Location
- 518 Verkenner Avenue, Die Wilgers Pretoria, Gauteng 0143 South Africa
- Coordinates: 25°45′36″S 28°18′51″E﻿ / ﻿25.7601°S 28.3141°E

Information
- School type: Public
- Motto: "Strive with Integrity"
- Religious affiliation: Christianity
- Established: 7 January 1987; 39 years ago
- School district: District 4
- School number: +27 (012) 807 3423
- Grades: 8–12
- Gender: Boys & Girls
- Age: 14 to 18
- Schedule: 07:30 - 14:15
- Hours in school day: 6 hours and 35 minutes
- Campus: Urban Campus
- Campus type: Suburban
- Colors: Blue Red White
- Nickname: Willowridge
- Team name: Willows
- Rivals: Hoërskool Die Wilgers; The Glen High School ;
- Accreditation: Gauteng Department of Education
- Website: www.willowridge.co.za

= Willowridge High School (Pretoria) =

Willowridge High School is a public English co-educational high school situated in the suburb of Die Wilgers in Pretoria in the Gauteng province of South Africa. The school was established in 1987.

==History ==
As early as the start of 1985, a Vigilance Committee was elected at a meeting of prospective parents. Having been named the watchdogs, they monitored the progress of the new school, while the buildings started taking shape on the site that once had been a farm. The school opened its doors on Wednesday, 7 January 1987 to welcome the first 187 pupils in Forms One and Two. During the first term the name Willowridge High School became official and a badge needed to be designed.
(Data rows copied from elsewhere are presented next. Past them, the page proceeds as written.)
-- ==== Sys2Proof/Laws/HostRules.lean ====
section
/-! SUPPORT. The laws of a run's end (45_header_and_framing.md R276): bytes are kept exactly where the
STATUS word read at the end has ERR = 0, so nothing of a failed run is kept. -/

namespace Sys2Proof.Machine

/-- Everything `keptBytes` can answer. -/
theorem keptBytes_eq_some {status : Word} {bytes kept : List Byte} :
    keptBytes status bytes = some kept ↔ runSucceeded status = true ∧ kept = bytes := by
  unfold keptBytes
  split
  · next h => simp [h, eq_comm]
  · next h => simp [h]

/-- A failed compression run leaves no file. -/
theorem compressedFile_of_failed {s t : State} {status hdr : Word}
    (hr : runReads s t = [status, hdr]) (h : runSucceeded status = false) :
    compressedFile s t = none := by
  simp [compressedFile, keptBytes, hr, h]

/-- A compression run that succeeded leaves the file of HDR and of the bytes OUT received. -/
theorem compressedFile_of_succeeded {s t : State} {status hdr : Word}
    (hr : runReads s t = [status, hdr]) (h : runSucceeded status = true) :
    compressedFile s t = some (fileOf (hdr.extractLsb 15 0) (runBytes s t)) := by
  simp [compressedFile, keptBytes, hr, h]

/-- A failed decompression run leaves no bytes. -/
theorem decompressedBytes_of_failed {s t : State} {status : Word}
    (hr : runReads s t = [status]) (h : runSucceeded status = false) :
    decompressedBytes s t = none := by
  simp [decompressedBytes, keptBytes, hr, h]

/-- A decompression run that succeeded leaves the bytes OUT received. -/
theorem decompressedBytes_of_succeeded {s t : State} {status : Word}
    (hr : runReads s t = [status]) (h : runSucceeded status = true) :
    decompressedBytes s t = some (runBytes s t) := by
  simp [decompressedBytes, keptBytes, hr, h]

end Sys2Proof.Machine
end

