-- ==== Sys2Proof/Tests/Slice0.lean ====
section
/-! SUPPORT. The model's own tests: ill-formed assembler lines, a word per command written out from the
encoding tables, single steps with the results that the rules' examples and 95_test_vectors.md give,
and for every obligation with hypotheses a state and operands that meet them. -/

namespace Sys2Proof.Tests

open Sys2Proof.Machine

/-! ### Helpers -/

/-- The state after a command; `none` where the command stops. -/
def after (i : Instr) (s : State) : Option State :=
  match exec i s with
  | .next t => some t
  | .fault _ => none
  | .refused _ => none

/-- The state after one step; `none` where the step stops. -/
def stepped (s : State) : Option State :=
  match step s with
  | .next t => some t
  | .fault _ => none
  | .refused _ => none

/-- A leaf as NODE_WR writes one with its children omitted. -/
def leaf (v : Byte) : Node := ⟨true, .leaf, v, Config.nil, Config.nil⟩

/-- An Internal node. -/
def int (l r : NodeIx) : Node := ⟨true, .internal, 0#8, l, r⟩

/-- The reset state with the "aaab" tree of 95_test_vectors.md: Internal(1, 2), Leaf 0x62, Leaf 0x61. -/
def aaab : State :=
  { State.reset with
    nodes := [(0, int 1#9 2#9), (1, leaf 0x62#8), (2, leaf 0x61#8)]
    root := 0#9 }

/-- The "aaab" tree with its code table: b is "0", a is "1". -/
def coded : State :=
  { aaab with codeLen := [(0x61, 1#8), (0x62, 1#8)], codeBits := [(0x61, 1#256), (0x62, 0#256)] }

/-- A pack session on `coded`. -/
def packing : State := { coded with mode := .pack }

/-- An unpack session on the "aaab" tree with 4 meaningful bits left. -/
def unpacking : State := { aaab with mode := .unpack, cursor := 0#9, bitsLeft := 4#51 }

/-- The reset state with a tree of one Leaf, 0x41, at node 510. -/
def single : State := { State.reset with nodes := [(510, leaf 0x41#8)], root := 510#9 }

/-- An unpack session on `single` with 8 meaningful bits left. -/
def unpackingSingle : State := { single with mode := .unpack, cursor := 510#9, bitsLeft := 8#51 }

/-- A deserialize session of `n` bytes, none of them given yet. -/
def deser (n : BitVec 13) : State :=
  { State.reset with
    hdrTbc := n, budget := n, mode := .deser, stack := [(0, ⟨Config.nil, 0#1⟩)], sp := 1#10 }

/-- A tree that is not well formed: an Internal root with no right child. -/
def broken : State :=
  { State.reset with nodes := [(0, int 1#9 Config.nil), (1, leaf 0x41#8)], root := 0#9 }

/-- `s` with this interaction waiting. -/
def facing (a : HostInput) (s : State) : State := { s with inputs := [a] }

/-! ### Well-formedness: one ill-formed line for each check -/

theorem test_line_without_operand_refused : assemble ⟨.packByte, []⟩ = none := by decide
theorem test_line_with_extra_operand_refused : assemble ⟨.ser, [0]⟩ = none := by decide
theorem test_line_byte_256_refused : assemble ⟨.deserByte, [256]⟩ = none := by decide
theorem test_line_header_byte_256_refused : assemble ⟨.hdrLoad, [0, 256]⟩ = none := by decide
theorem test_line_index_512_refused : assemble ⟨.rootWr, [512]⟩ = none := by decide
theorem test_line_node_index_512_refused : assemble ⟨.nodeWr, [512, 0, 0, 0, 0]⟩ = none := by decide
theorem test_line_kind_2_refused : assemble ⟨.nodeWr, [0, 2, 0, 0, 0]⟩ = none := by decide
theorem test_line_value_256_refused : assemble ⟨.nodeWr, [0, 0, 256, 0, 0]⟩ = none := by decide
theorem test_line_child_512_refused : assemble ⟨.nodeWr, [0, 1, 0, 0, 512]⟩ = none := by decide
theorem test_line_length_too_wide_refused : assemble ⟨.unpackInit, [2 ^ 48]⟩ = none := by decide
theorem test_line_short_internal_refused : assemble ⟨.nodeWr, [1, 1, 0x62]⟩ = none := by decide
theorem test_line_widest_operands_taken :
    (AsmLine.mk .nodeWr [511, 1, 255, 511, 511]).wellFormed = true ∧
      (AsmLine.mk .unpackInit [2 ^ 48 - 1]).wellFormed = true := by decide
The Coat of Arms was approved by the Bureau of Heraldry in 1988 and depicts the name of the school and its inherent philosophy. The shape is that of a spade, symbolising the pioneering spirit with which the school was started. The two willow trees standing on the ridge, nurturing and protecting the Tudor Rose as it blossoms, represent the name of the school.

The first headmaster, Eddie Penzhorn, came to Willowridge High from the Glen High School. In 1991, the second headmaster, Jack Birkenbach, was appointed. In 2005, the third headmaster, Andre du Plessis was appointed.

== Academics ==
Academic learning is the first responsibility of the school.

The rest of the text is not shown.